SUPPLIED ENTRIES START

-- ==== Sys2Proof/Laws/Reference.lean ====
section
/-! SUPPORT. What the reference functions of the finders compute (41_linear_finder.md, 42_hash_chain.md): the one lemma of
each that the claims cite. -/

namespace Sys2Proof.Machine

/-- matchLen's loop from `k` on (R200, R201). -/
theorem Ref.matchFrom_spec (inp : Nat → Byte) (n L p c fuel k : Nat) (hk : k ≤ L) (hf : L ≤ k + fuel)
    (hb : ∀ j < k, inp (p + j) = inp (c + j)) (hn : k = 0 ∨ c + k ≤ n) :
    let m := Ref.matchFrom inp n L p c fuel k
    k ≤ m ∧ m ≤ L ∧ (m = 0 ∨ c + m ≤ n) ∧ (∀ j < m, inp (p + j) = inp (c + j)) ∧
      (m = L ∨ n ≤ c + m ∨ inp (p + m) ≠ inp (c + m)) := by
  induction fuel generalizing k with
  | zero => exact ⟨le_refl _, hk, hn, hb, .inl (by simp [Ref.matchFrom]; omega)⟩
  | succ fuel ih =>
    simp only [Ref.matchFrom]
    split
    · rename_i h
      have := ih (k + 1) (by omega) (by omega) (fun j hj => by
        rcases Nat.lt_succ_iff_lt_or_eq.1 hj with h' | rfl
        · exact hb j h'
        · exact h.2.2) (by omega)
      exact ⟨by have := this.1; omega, this.2⟩
    · rename_i h
      refine ⟨le_refl _, hk, hn, hb, ?_⟩
      by_cases h1 : k < L
      · by_cases h2 : c + k < n
        · exact .inr (.inr fun h3 => h ⟨h1, h2, h3⟩)
        · exact .inr (.inl (by omega))
      · exact .inl (by omega)

/-- All that a match length is (R201). -/
theorem Ref.matchLen_spec (inp : Nat → Byte) (n p c L : Nat) :
    let m := Ref.matchLen inp n p c L
    m ≤ L ∧ (m = 0 ∨ c + m ≤ n) ∧ (∀ j < m, inp (p + j) = inp (c + j)) ∧
      (m = L ∨ n ≤ c + m ∨ inp (p + m) ≠ inp (c + m)) :=
  (Ref.matchFrom_spec inp n L p c L 0 (by omega) (by omega) (by simp) (.inl rfl)).2

/-- What a finder's loop over candidates returns, in either order of preference. -/
theorem Ref.visit_spec (better : Nat → Nat → Bool) (hb : ∀ b k, b < k → better b k = true) (hb' : ∀ b k, better b k = true → b ≤ k)
    (inp : Nat → Byte) (n c w L : Nat) (ps : List Nat) (best : Nat × Nat) :
    let m := fun p => Ref.matchLen inp n p c L
    let r := Ref.visit better inp n c w L ps best
    best.2 ≤ r.2 ∧ (∀ p ∈ ps, inWindow c w p = true → m p ≤ r.2) ∧
      (r = best ∨ ∃ p ∈ ps, inWindow c w p = true ∧ r = (c - p, m p)) := by
  induction ps generalizing best with
  | nil => exact ⟨le_refl _, by simp, .inl rfl⟩
  | cons p ps ih =>
    intro m r
    have h := ih (if inWindow c w p && better best.2 (Ref.matchLen inp n p c L) then (c - p, Ref.matchLen inp n p c L) else best)
    dsimp only at h
    change _ ∧ _ ∧ _ at h
    have hr : r = Ref.visit better inp n c w L ps (if inWindow c w p && better best.2 (Ref.matchLen inp n p c L) then
      (c - p, Ref.matchLen inp n p c L) else best) := rfl
    rw [← hr] at h
    obtain ⟨h1, h2, h3⟩ := h
    by_cases hc : (inWindow c w p && better best.2 (Ref.matchLen inp n p c L)) = true
    · rw [if_pos hc] at h1 h3
      simp only [Bool.and_eq_true] at hc
      have := hb' _ _ hc.2
      refine ⟨le_trans this h1, ?_, ?_⟩
      · intro q hq hw
        rcases List.mem_cons.1 hq with rfl | hq
        · exact h1
        · exact h2 q hq hw
      · right
        rcases h3 with h3 | ⟨q, hq, hw, h3⟩
        · exact ⟨p, List.mem_cons_self, hc.1, h3⟩
        · exact ⟨q, List.mem_cons_of_mem _ hq, hw, h3⟩
    · rw [if_neg hc] at h1 h3
      refine ⟨h1, ?_, ?_⟩
      · intro q hq hw
        rcases List.mem_cons.1 hq with rfl | hq
        · have : ¬ best.2 < Ref.matchLen inp n q c L := fun hlt => hc (by rw [hw, hb _ _ hlt]; rfl)
          show Ref.matchLen inp n q c L ≤ r.2
          omega
        · exact h2 q hq hw
      · rcases h3 with h3 | ⟨q, hq, hw, h3⟩
        · exact .inl h3
        · exact .inr ⟨q, List.mem_cons_of_mem _ hq, hw, h3⟩

/-- A search in two parts. -/
theorem Ref.visit_append (better : Nat → Nat → Bool) (inp : Nat → Byte) (n c w L : Nat) (ps qs : List Nat) (best : Nat × Nat) :
    Ref.visit better inp n c w L (ps ++ qs) best = Ref.visit better inp n c w L qs (Ref.visit better inp n c w L ps best) := by
  induction ps generalizing best with
  | nil => rfl
  | cons p ps ih => exact ih _

/-- No candidate of the rest replaces the best pair so far. -/
theorem Ref.visit_keep (better : Nat → Nat → Bool) (inp : Nat → Byte) (n c w L : Nat) (ps : List Nat) (best : Nat × Nat)
    (h : ∀ p ∈ ps, inWindow c w p = true → better best.2 (Ref.matchLen inp n p c L) = false) :
    Ref.visit better inp n c w L ps best = best := by
  induction ps with
  | nil => rfl
  | cons p ps ih =>
    have : (inWindow c w p && better best.2 (Ref.matchLen inp n p c L)) = false := by
      by_cases hw : inWindow c w p = true
      · rw [hw, h p List.mem_cons_self hw]; rfl
      · simp only [Bool.not_eq_true] at hw
        rw [hw]; rfl
    simp only [Ref.visit, this]
    exact ih fun p hp => h p (List.mem_cons_of_mem _ hp)

/-- The winning candidate: it replaces all before it, none after replaces it. -/
theorem Ref.visit_winner (better : Nat → Nat → Bool) (hb : ∀ b k, b < k → better b k = true) (hb' : ∀ b k, better b k = true → b ≤ k)
    (inp : Nat → Byte) (n c w L : Nat) (pre post : List Nat) (q : Nat)
    (hq : inWindow c w q = true)
    (hpre : ∀ p ∈ pre, inWindow c w p = true → better (Ref.matchLen inp n p c L) (Ref.matchLen inp n q c L) = true)
    (h0 : better 0 (Ref.matchLen inp n q c L) = true)
    (hpost : ∀ p ∈ post, inWindow c w p = true → better (Ref.matchLen inp n q c L) (Ref.matchLen inp n p c L) = false) :
    Ref.visit better inp n c w L (pre ++ q :: post) (0, 0) = (c - q, Ref.matchLen inp n q c L) := by
  rw [Ref.visit_append]
  obtain ⟨-, -, h3⟩ := Ref.visit_spec better hb hb' inp n c w L pre (0, 0)
  have hbet : better (Ref.visit better inp n c w L pre (0, 0)).2 (Ref.matchLen inp n q c L) = true := by
    rcases h3 with h3 | ⟨p, hp, hw, h3⟩
    · rw [h3]; exact h0
    · rw [h3]; exact hpre p hp hw
  simp only [Ref.visit, hq, hbet, Bool.and_self, if_true]
  exact Ref.visit_keep _ _ _ _ _ _ _ _ hpost

/-- The linear finder's candidates (R202). -/
theorem mem_linearCandidates {c w p : Nat} : p ∈ linearCandidates c w ↔ c - w ≤ p ∧ p < c := by
  unfold linearCandidates
  rw [List.mem_range'_1]
  omega

/-- The window (R240). -/
theorem inWindow_iff {c w p : Nat} : inWindow c w p = true ↔ c ≤ p + w ∧ p < c := by
  simp [inWindow]

/-- What a search of a bucket returns. -/
theorem Ref.searchBucket_spec (inp : Nat → Byte) (n c w L : Nat) (bucket : List Nat) :
    (∀ p ∈ bucket, inWindow c w p = true → Ref.matchLen inp n p c L ≤ (Ref.searchBucket inp n c w L bucket).2) ∧
      (Ref.searchBucket inp n c w L bucket = (0, 0) ∨
        ∃ p ∈ bucket, inWindow c w p = true ∧ Ref.searchBucket inp n c w L bucket = (c - p, Ref.matchLen inp n p c L)) :=
  (Ref.visit_spec (fun b k => decide (b ≤ k)) (by simp; omega) (by simp) inp n c w L bucket (0, 0)).2

/-- The winner of a search of a bucket (R242). -/
theorem Ref.searchBucket_winner (inp : Nat → Byte) (n c w L : Nat) (pre post : List Nat) (q : Nat)
    (hq : inWindow c w q = true)
    (hpre : ∀ p ∈ pre, inWindow c w p = true → Ref.matchLen inp n p c L ≤ Ref.matchLen inp n q c L)
    (hpost : ∀ p ∈ post, inWindow c w p = true → Ref.matchLen inp n p c L < Ref.matchLen inp n q c L) :
    Ref.searchBucket inp n c w L (pre ++ q :: post) = (c - q, Ref.matchLen inp n q c L) := by
  refine Ref.visit_winner _ (by simp; omega) (by simp) inp n c w L pre post q hq ?_ (by simp) ?_
  · intro p hp hw; simpa using hpre p hp hw
  · intro p hp hw; simpa using hpost p hp hw

/-- Equal bytes have equal hashes. -/
theorem Ref.hashAt_eq (inp : Nat → Byte) (c p : Nat) (h0 : inp p = inp c) (h1 : inp (p + 1) = inp (c + 1)) (h2 : inp (p + 2) = inp (c + 2)) :
    Ref.hashAt inp p = Ref.hashAt inp c := by simp [Ref.hashAt, h0, h1, h2]

/-- Three equal bytes are a match of at least 3. -/
theorem Ref.matchLen_ge {inp : Nat → Byte} {n p c L : Nat} (h0 : inp p = inp c) (h1 : inp (p + 1) = inp (c + 1))
    (h2 : inp (p + 2) = inp (c + 2)) (h3 : c + 3 ≤ n) (hL : 3 ≤ L) : 3 ≤ Ref.matchLen inp n p c L := by
  have hm := Ref.matchLen_spec inp n p c L
  dsimp only at hm
  obtain ⟨m1, m2, m3, m4⟩ := hm
  by_contra hlt
  rcases m4 with h | h | h
  · omega
  · omega
  · have : Ref.matchLen inp n p c L = 0 ∨ Ref.matchLen inp n p c L = 1 ∨ Ref.matchLen inp n p c L = 2 := by omega
    rcases this with h' | h' | h' <;> rw [h'] at h <;> simp_all

theorem Ref.insertHc_short {inp : Nat → Byte} {n c w : Nat} {idx : List (Nat × List Nat)} (h : n < c + 3) :
    Ref.insertHc inp n c w idx = idx := by
  rw [Ref.insertHc, if_neg (by omega)]

theorem Ref.insertHc_bucket {inp : Nat → Byte} {n c w : Nat} {idx : List (Nat × List Nat)} (h : c + 3 ≤ n)
    (hwf : Index.wf idx = true) :
    Index.bucket (Ref.insertHc inp n c w idx) (Ref.hashAt inp c) =
      chainBucket c w (Index.bucket idx (Ref.hashAt inp c)) := by
  rw [Ref.insertHc, if_pos h, Index.bucket_setBucket_self hwf]

theorem Ref.insertHc_bucket_ne {inp : Nat → Byte} {n c w h : Nat} {idx : List (Nat × List Nat)}
    (hne : h ≠ Ref.hashAt inp c) : Index.bucket (Ref.insertHc inp n c w idx) h = Index.bucket idx h := by
  unfold Ref.insertHc
  split
  · exact Index.bucket_setBucket_ne _ _ hne
  · rfl

theorem Ref.insertHc_wf {inp : Nat → Byte} {n c w : Nat} {idx : List (Nat × List Nat)} (hwf : Index.wf idx = true) :
    Index.wf (Ref.insertHc inp n c w idx) = true := by
  unfold Ref.insertHc
  split
  · exact Index.wf_setBucket hwf _ _
  · exact hwf

/-- A bucket after an insertion keeps only what was there, in order, and what is in the window (R244, R245). -/
theorem mem_chainBucket {c w p : Nat} {bucket : List Nat} (h : p ∈ chainBucket c w bucket) : p ∈ bucket ∨ p = c := by
  unfold chainBucket at h
  dsimp only at h
  split at h
  · simpa using (List.mem_filter.1 h).1
  · simpa using h

theorem mem_chainBucket_of_inWindow {c w p : Nat} {bucket : List Nat} (h : p ∈ bucket ∨ p = c) (hw : c ≤ p + w) :
    p ∈ chainBucket c w bucket := by
  unfold chainBucket
  dsimp only
  split
  · exact List.mem_filter.2 ⟨by simpa using h, by simpa using hw⟩
  · simpa using h

theorem chainBucket_pairwise {c w : Nat} {bucket : List Nat} (h : bucket.Pairwise (· < ·)) (hc : ∀ p ∈ bucket, p < c) :
    (chainBucket c w bucket).Pairwise (· < ·) := by
  have : (bucket ++ [c]).Pairwise (· < ·) := by
    rw [List.pairwise_append]
    exact ⟨h, by simp, fun p hp q hq => by rw [List.mem_singleton.1 hq]; exact hc p hp⟩
  unfold chainBucket
  dsimp only
  split
  · exact this.filter _
  · exact this

/-- The index after calls of findHC with rising cursors: each bucket rises, its positions are calls with its hash, and no
call that every later window reaches is missing (R247). -/
theorem Ref.index_of_calls (inp : Nat → Byte) (n w : Nat) (calls : List Nat) (hs : calls.Pairwise (· < ·)) :
    let idx := calls.foldl (fun i p => Ref.insertHc inp n p w i) []
    Index.wf idx = true ∧ ∀ h, (Index.bucket idx h).Pairwise (· < ·) ∧
      (∀ p ∈ Index.bucket idx h, p ∈ calls ∧ p + 3 ≤ n ∧ Ref.hashAt inp p = h) ∧
      (∀ p ∈ calls, p + 3 ≤ n → Ref.hashAt inp p = h → (∀ c ∈ calls, c ≤ p + w) → p ∈ Index.bucket idx h) := by
  induction calls using List.reverseRecOn with
  | nil => exact ⟨rfl, fun h => ⟨by simp [Index.bucket, Table.get], by simp [Index.bucket, Table.get], by simp⟩⟩
  | append_singleton calls c ih =>
    rw [List.pairwise_append] at hs
    obtain ⟨hs1, -, hs3⟩ := hs
    obtain ⟨hwf, hb⟩ := ih hs1
    rw [List.foldl_append]
    dsimp only [List.foldl_cons, List.foldl_nil]
    set idx := calls.foldl (fun i p => Ref.insertHc inp n p w i) []
    have hlt : ∀ p ∈ calls, p < c := fun p hp => hs3 p hp c (by simp)
    refine ⟨Ref.insertHc_wf hwf, fun h => ?_⟩
    obtain ⟨b1, b2, b3⟩ := hb h
    by_cases hh : c + 3 ≤ n ∧ h = Ref.hashAt inp c
    · obtain ⟨h3, rfl⟩ := hh
      rw [Ref.insertHc_bucket h3 hwf]
      refine ⟨chainBucket_pairwise b1 fun p hp => hlt p (b2 p hp).1, fun p hp => ?_, fun p hp hn hh hw => ?_⟩
      · rcases mem_chainBucket hp with hp | rfl
        · exact ⟨List.mem_append_left _ (b2 p hp).1, (b2 p hp).2⟩
        · exact ⟨by simp, h3, rfl⟩
      · refine mem_chainBucket_of_inWindow ?_ (hw c (by simp))
        rcases List.mem_append.1 hp with hp | hp
        · exact .inl (b3 p hp hn hh fun c' hc' => hw c' (List.mem_append_left _ hc'))
        · exact .inr (by simpa using hp)
    · have he : Index.bucket (Ref.insertHc inp n c w idx) h = Index.bucket idx h := by
        by_cases h3 : c + 3 ≤ n
        · exact Ref.insertHc_bucket_ne fun h' => hh ⟨h3, h'⟩
        · rw [Ref.insertHc_short (by omega)]
      rw [he]
      refine ⟨b1, fun p hp => ⟨List.mem_append_left _ (b2 p hp).1, (b2 p hp).2⟩, fun p hp hn hh' hw => ?_⟩
      rcases List.mem_append.1 hp with hp | hp
      · exact b3 p hp hn hh' fun c' hc' => hw c' (List.mem_append_left _ hc')
      · rw [List.mem_singleton.1 hp] at hn hh'
        exact absurd ⟨hn, hh'.symm⟩ hh

end Sys2Proof.Machine
end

SUPPLIED ENTRIES END

__PROBLEM__
Give back, verbatim, the lines from the top of the entries above through the line containing "let m := Ref.matchFrom inp n L p c fuel k".

__FINAL ANSWER__
-- ==== Sys2Proof/Laws/Reference.lean ====
section
/-! SUPPORT. What the reference functions of the finders compute (41_linear_finder.md, 42_hash_chain.md): the one lemma of
each that the claims cite. -/

namespace Sys2Proof.Machine

/-- matchLen's loop from `k` on (R200, R201). -/
theorem Ref.matchFrom_spec (inp : Nat → Byte) (n L p c fuel k : Nat) (hk : k ≤ L) (hf : L ≤ k + fuel)
    (hb : ∀ j < k, inp (p + j) = inp (c + j)) (hn : k = 0 ∨ c + k ≤ n) :
    let m := Ref.matchFrom inp n L p c fuel k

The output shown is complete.